While many of my clients have few assets when they file their bankruptcy, from time to time, I have a client who owns some property that would be considered non-exempt by the bankruptcy rules. When that happens, I discuss my client’s options, which can include some pre-bankruptcy planning. One common practice is to sell certain property that the trustee would auction off to sell (non-exempt property) and use the proceeds to buy property that is protected by Colorado’s exemption rules and that my client would be able to keep. This is a perfectly legal technique, if done properly.
You may be tempted to sell or give away property before you file bankruptcy to keep it away from the bankruptcy trustee. Keep in mind that if you sell (or give away) property for less than its market value within two years of filing bankruptcy, you could get in trouble for making a fraudulent transfer. If you fail to disclose the transfer or the trustee discovers it was for less than its market value (and just so happened to go to your brother-in-law Joe), the person to whom you sold or gave the property could lose it, or you could have your bankruptcy case thrown out.

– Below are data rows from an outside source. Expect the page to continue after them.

-- ==== Sys2Proof/Machine/Operands.lean ====
section
/-! DEFINITION. How operands are read: the byte notation of 00_scope.md R12, BUF bytes, `BufSeq`, `MemRead` (R13),
the address map (20_memory.md R52) and the write sets of the commands (30_encoding.md R85, R161). -/

namespace Sys2Proof.Machine

/-! ## Byte sequences (R12) -/

/-- `be_n(v)`: the n-byte big-endian sequence of `v mod 2^(8n)`, most significant byte first. -/
def be : Nat → Nat → List Byte
  | 0, _ => []
  | n + 1, v => BitVec.ofNat 8 (v / 256 ^ n) :: be n v

/-- `unbe(s)`: the unsigned value of a byte sequence read most significant byte first. -/
def unbe (s : List Byte) : Nat := s.foldl (fun acc b => acc * 256 + b.toNat) 0

/-! ## BUF (R13, R40) -/

/-- `BUF[i]` as the block reads it: the byte written last, or, for a byte not written since the last reset, the draw
of that reset (R44, log 4). -/
def State.bufByte (s : State) (i : Nat) : Byte := (s.buf.get? i).getD (Config.bufDraw s.bufSeed i)

/-- `n` bytes of BUF from `BUF[a]`. -/
def State.bufFrom (s : State) : Nat → Nat → List Byte
  | _, 0 => []
  | a, n + 1 => s.bufByte a :: State.bufFrom s (a + 1) n

/-- `BufSeq(a, b)`: `[BUF[a], ..., BUF[b-1]]`, empty when `a ≥ b` (R13). -/
def State.bufSeq (s : State) (a b : Nat) : List Byte := s.bufFrom a (b - a)

/-- `MemRead(off, n)`: the unsigned value of n bytes of BUF from `off`, big-endian (R13). -/
def State.memRead (s : State) (off n : Nat) : Nat := unbe (s.bufSeq off (off + n))

/-- `MemRead(off, n)` for n ≤ 4, as a value to be written into a register. -/
def State.memWord (s : State) (off n : Nat) : Word := BitVec.ofNat 32 (s.memRead off n)

/-- The window word of `BUF[4k..4k+3]`, big-endian (R54). -/
def State.windowWord (s : State) (k : Nat) : Word :=
  s.bufByte (4 * k) ++ s.bufByte (4 * k + 1) ++ s.bufByte (4 * k + 2) ++ s.bufByte (4 * k + 3)

/-- A write of `d` to the window word of `BUF[4k..4k+3]`, big-endian (R54). -/
def State.writeWindow (s : State) (k : Nat) (d : Word) : State :=
  { s with
    buf := s.buf.setBytes (4 * k)
      [d.extractLsb' 24 8, d.extractLsb' 16 8, d.extractLsb' 8 8, d.extractLsb' 0 8] }

/-! ## The address map (R22, R52) -/

/-- The byte offset of a register (R22, R93). -/
def Reg.offset : Reg → Nat
  | .ctrl => 0x0000
  | .status => 0x0004
  | .cmd => 0x0008
  | .cap => 0x000C
  | .data .len => 0x0010
  | .data .crcOut => 0x0014
  | .data .seqLast => 0x0018
  | .data .seqIn => 0x001C
  | .data .seqRes => 0x0020
  | .data .seqLoss => 0x0024
  | .data .fldVer => 0x0040
  | .data .fldType => 0x0044
  | .data .fldDevid => 0x0048
  | .data .fldSeq => 0x004C
  | .data .fldCsum => 0x0050
  | .data .fldFlags => 0x0054
  | .data .fldLat => 0x0058
  | .data .fldLon => 0x005C
  | .data .fldAlt => 0x0060
  | .data .fldTs => 0x0064
  | .data .fldSpeed => 0x0068
  | .data .fldHeading => 0x006C
  | .data .fldBatt => 0x0070
  | .data .fldStatus => 0x0074

/-- The register at a byte offset, if there is one (R22, R52). -/
def Reg.ofOffset : Nat → Option Reg
  | 0x0000 => some .ctrl
  | 0x0004 => some .status
  | 0x0008 => some .cmd
  | 0x000C => some .cap
  | 0x0010 => some (.data .len)
  | 0x0014 => some (.data .crcOut)
  | 0x0018 => some (.data .seqLast)
  | 0x001C => some (.data .seqIn)
  | 0x0020 => some (.data .seqRes)
  | 0x0024 => some (.data .seqLoss)
  | 0x0040 => some (.data .fldVer)
  | 0x0044 => some (.data .fldType)
  | 0x0048 => some (.data .fldDevid)
  | 0x004C => some (.data .fldSeq)
  | 0x0050 => some (.data .fldCsum)
  | 0x0054 => some (.data .fldFlags)
  | 0x0058 => some (.data .fldLat)
  | 0x005C => some (.data .fldLon)
  | 0x0060 => some (.data .fldAlt)
  | 0x0064 => some (.data .fldTs)
  | 0x0068 => some (.data .fldSpeed)
  | 0x006C => some (.data .fldHeading)
  | 0x0070 => some (.data .fldBatt)
  | 0x0074 => some (.data .fldStatus)
  | _ => none

/-- The first address of the BUF window (R52). -/
def windowBase : Nat := 0x8000

/-- What an address names, `none` when it is misaligned or unmapped (R52, R53, R57). -/
def addrTarget (p : Params) (a : Half) : Option Target :=
  if a.toNat % 4 ≠ 0 then none
  else if a.toNat < windowBase then (Reg.ofOffset a.toNat).map Target.reg
  else if a.toNat + 4 ≤ windowBase + p.bufBytes then some (.window ((a.toNat - windowBase) / 4))
  else none

/-! ## Write sets (R85 "writes" column, R161) -/

/-- The registers in a command's write set. -/
def Instr.writesReg : Instr → DataReg → Bool
  | .crc _, r => r == .crcOut
  | .encData, r => r == .len || r == .crcOut
  | .encAck, r => r == .len || r == .crcOut
  | .encHb, r => r == .len || r == .crcOut
  | .decode, r =>
    match r with
    | .crcOut => true
    | .fldVer | .fldType | .fldDevid | .fldSeq | .fldCsum | .fldFlags => true
    | .fldLat | .fldLon | .fldAlt | .fldTs | .fldSpeed | .fldHeading | .fldBatt | .fldStatus => true
    | .len | .seqLast | .seqIn | .seqRes | .seqLoss => false
  | .classify, r => r == .seqRes || r == .seqLoss

/-- How many bytes of BUF, from `BUF[0]`, a command's write set holds. -/
def Instr.writesBuf : Instr → Nat
  | .crc _ => 0
  | .encData => Config.dataLen
  | .encAck => Config.headerLen
  | .encHb => Config.headerLen
  | .decode => 0
  | .classify => 0

/-- Whether a command's write set holds what an address names. A BUF word is in it when any of its four bytes is. -/
def Instr.writesTarget (i : Instr) : Target → Bool
  | .reg (.data r) => Instr.writesReg i r
  | .reg .ctrl => false
  | .reg .status => false
  | .reg .cmd => false
  | .reg .cap => false
  | .window k => decide (4 * k < Instr.writesBuf i)

/-- Whether the command in flight, if there is one, writes what an address names. -/
def State.inFlight (s : State) (t : Target) : Bool :=
  match s.eng with
  | .idle => false
  | .busy p _ => Instr.writesTarget p.instr t

end Sys2Proof.Machine
end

If you’re reading this after you’ve already gotten rid of some property like this and think you can buy back the property, think again. The trustee can also interpret that as your attempt to deceive him. The best course of action to take is to fully disclose the transfer. True, the person you sold the property to might lose it, but the upside is that you won’t have your bankruptcy case thrown out or be prosecuted for trying to perpetrate a fraud on the court.

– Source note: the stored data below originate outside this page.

-- ==== Sys2Proof/Tests/Slice0.lean ====
section
/-! SUPPORT. The model's own tests. Expected values come from the spec: the vectors of 95_test_vectors.md (named V-…)
and words written out from 30_encoding.md. The witnesses at the end show that the hypotheses of the statements can be
met together. -/

namespace Sys2Proof.Tests

open Sys2Proof Sys2Proof.Machine

/-! ## Helpers -/

/-- Reset, with events to come and the next command's latency drawn as 1. -/
def start (evs : List Event) : State := { State.reset with inputs := evs, latencies := [0] }

/-- The state an outcome gives. -/
def got : Outcome → State
  | .next s => s
  | .fault _ => State.reset
  | .refused _ => State.reset

/-- The state after one command and its engine step. -/
def done (i : Instr) (s : State) : State := (got (exec i s)).finish

/-- Bytes in BUF from byte 0, and LEN. -/
def frameIn (bytes : List Byte) : State :=
  { start [] with
    buf := Memory.setBytes [] 0 bytes
    regs := DataRegs.set DataRegs.zero .len (BitVec.ofNat 32 bytes.length) }

/-- The field registers of V-F1. -/
def fieldsF1 : DataRegs :=
  { DataRegs.zero with
    fldDevid := 0x10E1#16, fldSeq := 0x002A#16, fldFlags := 0x0004#16, fldLat := 0xF5A1F668#32
    fldLon := 0xD8913E30#32, fldAlt := 0x09FE#16, fldTs := 0x6553F100#32, fldSpeed := 0x01C2#16
    fldHeading := 0x0546#16, fldBatt := 0x55#8, fldStatus := 0x00#8 }

/-- The frame V-F1. -/
def frameF1 : List Byte :=
  [0x01, 0x01, 0x10, 0xE1, 0x00, 0x2A, 0x35, 0x4B, 0x00, 0x04] ++
  [0xF5, 0xA1, 0xF6, 0x68, 0xD8, 0x91, 0x3E, 0x30, 0x09, 0xFE] ++
  [0x65, 0x53, 0xF1, 0x00, 0x01, 0xC2, 0x05, 0x46, 0x55, 0x00]

/-- The frame V-F2. -/
def frameF2 : List Byte := [0x01, 0x02, 0x10, 0xE1, 0x00, 0x2A, 0x66, 0xD1, 0x00, 0x00]

/-- SEQ_LAST and SEQ_IN. -/
def ring (a b : Half) : State := { start [] with regs := { DataRegs.zero with seqLast := a, seqIn := b } }

/-- ENC_ACK of device 4321, sequence 42, in flight with its last engine step to come. -/
def ackInFlight (evs : List Event) : State :=
  let s := { start evs with regs := { DataRegs.zero with fldDevid := 0x10E1#16, fldSeq := 0x002A#16 } }
  { s with cmd := 0x00000003#32, eng := .busy ⟨.encAck, commandResult .encAck s⟩ 1 }

/-! ## Well-formedness: each check refuses a term that breaks it alone -/

theorem test_wf_default : Params.default.wf = true := by decide
theorem test_wf_instr : Instr.wf (.crc true) = true ∧ Instr.wf .classify = true := by decide
theorem test_wf_buf_multiple : Params.wf { Params.default with bufBytes := 66 } = false := by decide
theorem test_wf_buf_low : Params.wf { Params.default with bufBytes := 28 } = false := by decide
theorem test_wf_buf_high : Params.wf { Params.default with bufBytes := 32772 } = false := by decide
theorem test_wf_data_ack : Params.wf { Params.default with mtAck := 0x01#8 } = false := by decide
theorem test_wf_data_hb : Params.wf { Params.default with mtHeartbeat := 0x01#8 } = false := by decide
theorem test_wf_ack_hb : Params.wf { Params.default with mtHeartbeat := 0x02#8 } = false := by decide
theorem test_wf_flag_zero : Params.wf { Params.default with flagSos := 0x0000#16 } = false := by decide
theorem test_wf_flag_two_bits : Params.wf { Params.default with flagMoving := 0x0030#16 } = false := by decide
theorem test_wf_flag_equal : Params.wf { Params.default with flagIgnitionOn := 0x0001#16 } = false := by decide

/-! ## Decoding: words written bit by bit, bits [31:9], Z, OP [7:0] (R84, R85) -/

theorem test_decode_crc : decodeWord 0b00000000000000000000000_0_00000001#32 = .ok (.crc false) := by decide
theorem test_decode_crc_z : decodeWord 0b00000000000000000000000_1_00000001#32 = .ok (.crc true) := by decide
theorem test_decode_enc_data : decodeWord 0b00000000000000000000000_0_00000010#32 = .ok .encData := by decide
theorem test_decode_enc_ack : decodeWord 0b00000000000000000000000_0_00000011#32 = .ok .encAck := by decide
theorem test_decode_enc_hb : decodeWord 0b00000000000000000000000_0_00000100#32 = .ok .encHb := by decide
theorem test_decode_decode : decodeWord 0b00000000000000000000000_0_00000101#32 = .ok .decode := by decide
theorem test_decode_classify : decodeWord 0b00000000000000000000000_0_00000110#32 = .ok .classify := by decide
theorem test_decode_op7 : decodeWord 0b00000000000000000000000_0_00000111#32 = .error .badOpcode := by decide
theorem test_decode_bit9 : decodeWord 0b00000000000000000000001_0_00000001#32 = .error .reservedBits := by decide
theorem test_decode_z_hb : decodeWord 0b00000000000000000000000_1_00000100#32 = .error .zeroMaskNotCrc := by decide
theorem test_table_word : decodeTableWord 32 0x00000101 = some (.crc true) := by decide

/-! ## Commands, from the vectors -/

/-- V-C9. -/
theorem test_crc_check_value :
    let t := done (.crc false) (frameIn [0x31, 0x32, 0x33, 0x34, 0x35, 0x36, 0x37, 0x38, 0x39])
    t.regs.crcOut = 0x4B37#16 ∧ t.statusWord = 0x00000102#32 := by decide +kernel

/-- V-C14: seven bytes, only byte 6 is there to be masked. -/
theorem test_crc_z_partial :
    (done (.crc true) (frameIn [0x01, 0x02, 0x10, 0xE1, 0x00, 0x2A, 0x66])).regs.crcOut = 0xBDE2#16 := by decide +kernel

/-- V-F1. -/
theorem test_enc_data :
    let t := done .encData { start [] with regs := fieldsF1 }
    t.bufSeq 0 30 = frameF1 ∧ t.regs.len = 0x001E#16 ∧ t.regs.crcOut = 0x354B#16 ∧
      t.statusWord = 0x00000202#32 := by decide +kernel

/-- V-E4. -/
theorem test_enc_data_negative :
    let t := done .encData { start [] with regs := { DataRegs.zero with fldLat := 0x80000000#32 } }
    t.bufSeq 0 12 = [0x01, 0x01, 0x00, 0x00, 0x00, 0x00, 0xC0, 0x20, 0x00, 0x00, 0x80, 0x00] := by decide +kernel

/-- V-E6. -/
theorem test_enc_ack_flags :
    let g := { DataRegs.zero with fldDevid := 0x10E1#16, fldSeq := 0x002A#16, fldFlags := 0xFFFF#16 }
    let t := done .encAck { start [] with regs := g }
    t.bufSeq 0 10 = frameF2 ∧ t.regs.fldFlags = 0xFFFF#16 ∧ t.statusWord = 0x00000302#32 := by decide +kernel

/-- V-E8. -/
theorem test_enc_ack_rest :
    let s := { start [] with
      buf := Memory.setBytes [] 0 (List.replicate 16 0xAA#8)
      regs := { DataRegs.zero with fldDevid := 0x10E1#16, fldSeq := 0x002A#16 } }
    (done .encAck s).windowWord 2 = 0x0000AAAA#32 ∧ (done .encAck s).windowWord 3 = 0xAAAAAAAA#32 := by decide +kernel

/-- V-F3. -/
theorem test_enc_hb :
    let g := { DataRegs.zero with fldDevid := 0x10E1#16, fldSeq := 0x002B#16, fldFlags := 0x0001#16 }
    let t := done .encHb { start [] with regs := g }
    t.bufSeq 0 10 = [0x01, 0x03, 0x10, 0xE1, 0x00, 0x2B, 0xF6, 0x20, 0x00, 0x01] ∧
      t.statusWord = 0x00000402#32 := by decide +kernel

/-- V-D1. -/
theorem test_decode_data :
    let t := done .decode (frameIn frameF1)
    t.statusWord = 0x00000502#32 ∧
      t.regs = { fieldsF1 with
        len := 30#16, crcOut := 0x354B#16, fldVer := 0x01#8, fldType := 0x01#8, fldCsum := 0x354B#16 } := by decide +kernel

/-- V-D19: the version is checked before the DATA length. -/
theorem test_decode_order :
    let t := done .decode (frameIn [0x02, 0x01, 0x10, 0xE1, 0x00, 0x2A, 0x5A, 0x34, 0x00, 0x04])
    t.statusWord = 0x00000532#32 ∧ t.regs.crcOut = 0x5A34#16 ∧ t.regs.fldType = 0x00#8 := by decide +kernel

/-- V-W6. -/
theorem test_classify_last_fresh :
    let t := done .classify (ring 0 32767)
    t.regs.seqRes = 0x17FFF#17 ∧ t.regs.seqLoss = 32766#16 ∧ t.statusWord = 0x00000602#32 := by decide +kernel

/-- V-W10. -/
theorem test_classify_half :
    let t := done .classify (ring 65535 32767)
    t.regs.seqRes = 0x08000#17 ∧ t.regs.seqLoss = 0#16 := by decide +kernel

/-! ## The interface, from the vectors, one step each -/

/-- V-I5. -/
theorem test_illegal_command :
    let t := got (step (start [.write 0x0008 0x00000102]))
    t.statusWord = 0x00000282#32 ∧ t.cmd = 0x00000102#32 ∧ t.response = some (.write .okay) := by decide

/-- V-I10. -/
theorem test_illegal_before_len_range :
    (got (step { start [.write 0x0008 0x00000105] with
      regs := { DataRegs.zero with len := 0x0100#16 } })).statusWord = 0x00000582#32 := by decide

/-- V-I9. -/
theorem test_len_range :
    (got (step { start [.write 0x0008 0x00000005] with
      regs := { DataRegs.zero with len := 0x0100#16 } })).statusWord = 0x00000592#32 := by decide

/-- V-I12. -/
theorem test_bus_error :
    (got (step (start [.write 0x8040 0x12345678]))).response = some (.write .error) ∧
      (got (step (start [.read 0x0028]))).response = some (.read .error 0) ∧
      (got (step (start [.read 0x0002]))).response = some (.read .error 0) := by decide

/-- V-I15. -/
theorem test_soft_reset :
    let t := got (step { start [.write 0x0000 0x00000003] with regs := fieldsF1 })
    t.ctrlWord = 0#32 ∧ t.regs = DataRegs.zero ∧ t.buf = [] := by decide

/-- V-I18: a write while BUSY. -/
theorem test_busy_write :
    let t := got (step (ackInFlight [.write 0x0008 0x00000004]))
    t.statusWord = 0x00000005#32 ∧ t.cmd = 0x00000003#32 := by decide

/-- V-I18: the completion after an ignored write. -/
theorem test_completion :
    let t := got (step { ackInFlight [] with werr := true })
    t.statusWord = 0x00000306#32 ∧ t.windowWord 1 = 0x002A66D1#32 := by decide +kernel

/-- V-I19. -/
theorem test_irq :
    State.irq { ackInFlight [] with ie := true } = false ∧
      (got (step { ackInFlight [] with ie := true })).irq = true := by decide

/-- The register write of V-E7 (R38). -/
theorem test_register_width :
    (got (step (start [.write 0x0048 0x000110E1]))).readReg (.data .fldDevid) = 0x000010E1#32 := by decide

/-- P2's WRBUF of the last two bytes of V-F1: the word 0x55000000 at 0x801C (R91). -/
theorem test_wrbuf : (HostOp.wrbuf 28 [0x55, 0x00]).expand = [.write 0x801C 0x55000000] := by decide

/-- The step runs a command placed where the host writes it, as the first after reset. -/
theorem test_first_command : (got (step (State.reset.withFetchWord 32 6))).busy = true := by decide

/-! ## Witnesses: states and operands that meet the hypotheses of the statements -/

theorem witness_ResetEventSetsEveryRegister :
    (ackInFlight [.hwReset]).inputs = .hwReset :: [] ∧
      ∃ d : Word, d.getLsbD 0 = true ∧ (ackInFlight [.write 0x0000 3]).inputs = .write 0x0000#16 d :: [] :=
  ⟨rfl, 3#32, by decide, rfl⟩

/-- The invariant holds with a command in flight, and the step goes on. -/
theorem witness_StepKeepsInv : ∃ s t : State, s.Inv ∧ s.busy = true ∧ step s = .next t := by
  refine ⟨ackInFlight [], _, ⟨by decide, by decide, by decide, by decide, by decide, ?_, ?_, ?_, by decide,
    ⟨0#16, by decide, by decide⟩, by decide⟩, by decide, rfl⟩ <;> intro p n h <;> cases h
  · rfl
  · decide
  · rfl

theorem witness_StepRunsTheDecodedCommand :
    (start [.write 0x0008 6]).inputs = .write 0x0008#16 6#32 :: [] ∧ (start []).eng = .idle ∧
      (ackInFlight [.write 0x0008 6]).inputs = .write 0x0008#16 6#32 :: [] ∧ (ackInFlight []).busy = true ∧
      decodeWord 6#32 = .ok .classify := by decide

/-- The two ends of BUF_BYTES meet R10, and the map at its edges is the table's. -/
theorem witness_AddressMapIsTheTable :
    Params.wf { Params.default with bufBytes := 32 } = true ∧
      Params.wf { Params.default with bufBytes := 32768 } = true ∧
      addrTarget Params.default 0x0024 ≠ none ∧ addrTarget Params.default 0x0028 = none ∧
      addrTarget Params.default 0x003C = none ∧ addrTarget Params.default 0x0040 ≠ none ∧
      addrTarget Params.default 0x0074 ≠ none ∧ addrTarget Params.default 0x0078 = none ∧
      addrTarget Params.default 0x7FFC = none ∧ addrTarget Params.default 0x8000 ≠ none ∧
      addrTarget Params.default 0x803C ≠ none ∧ addrTarget Params.default 0x8040 = none := by decide

theorem witness_UnmappedAccessGetsError :
    (0x0003#16).toNat % 4 ≠ 0 ∧ addrTarget (start []).params 0x8040 = none ∧
      (start [.read 0x0003]).inputs = .read 0x0003#16 :: [] ∧
      (start [.write 0x8040 1]).inputs = .write 0x8040#16 1#32 :: [] := by decide

theorem witness_ReadChangesNothing :
    (ackInFlight [.read 0x800C]).inputs = .read 0x800C#16 :: [] ∧
      addrTarget (ackInFlight []).params 0x800C = some (.window 3) ∧
      (ackInFlight []).inFlight (.window 3) = false := by decide

/-- The last BUF word of ENC_ACK's write set and the first one past it. -/
theorem witness_BusyReadOfWriteSetIsADraw :
    addrTarget (ackInFlight []).params 0x8008 = some (.window 2) ∧ Instr.writesTarget .encAck (.window 2) = true ∧
      addrTarget (ackInFlight []).params 0x800C = some (.window 3) ∧ Instr.writesTarget .encAck (.window 3) = false ∧
      ∃ p, (ackInFlight [.read 0x8008]).eng = .busy p 1 :=
  ⟨by decide, by decide, by decide, by decide, _, rfl⟩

Section 548(a)(1) defines a fraudulent transfer in this way:
The trustee may avoid any transfer (including any transfer to or for the benefit of an insider under an employment contract) of an interest of the debtor in property, or any obligation (including any obligation to or for the benefit of an insider under an employment contract) incurred by the debtor, that was made or incurred on or within 2 years before the date of the filing of the petition, if the debtor voluntarily or involuntarily—
(A) made such transfer or incurred such obligation with actual intent to hinder, delay, or defraud any entity to which the debtor was or became, on or after the date that such transfer was made or such obligation was incurred, indebted; or(B)(i) received less than a reasonably equivalent value in exchange for such transfer or obligation; and(ii)(I) was insolvent on the date that such transfer was made or such obligation was incurred, or became insolvent as a result of such transfer or obligation;(II) was engaged in business or a transaction, or was about to engage in business or a transaction, for which any property remaining with the debtor was an unreasonably small capital;(III) intended to incur, or believed that the debtor would incur, debts that would be beyond the debtor’s ability to pay as such debts matured; or(IV) made such transfer to or for the benefit of an insider, or incurred such obligation to or for the benefit of an insider, under an employment contract and not in the ordinary course of business.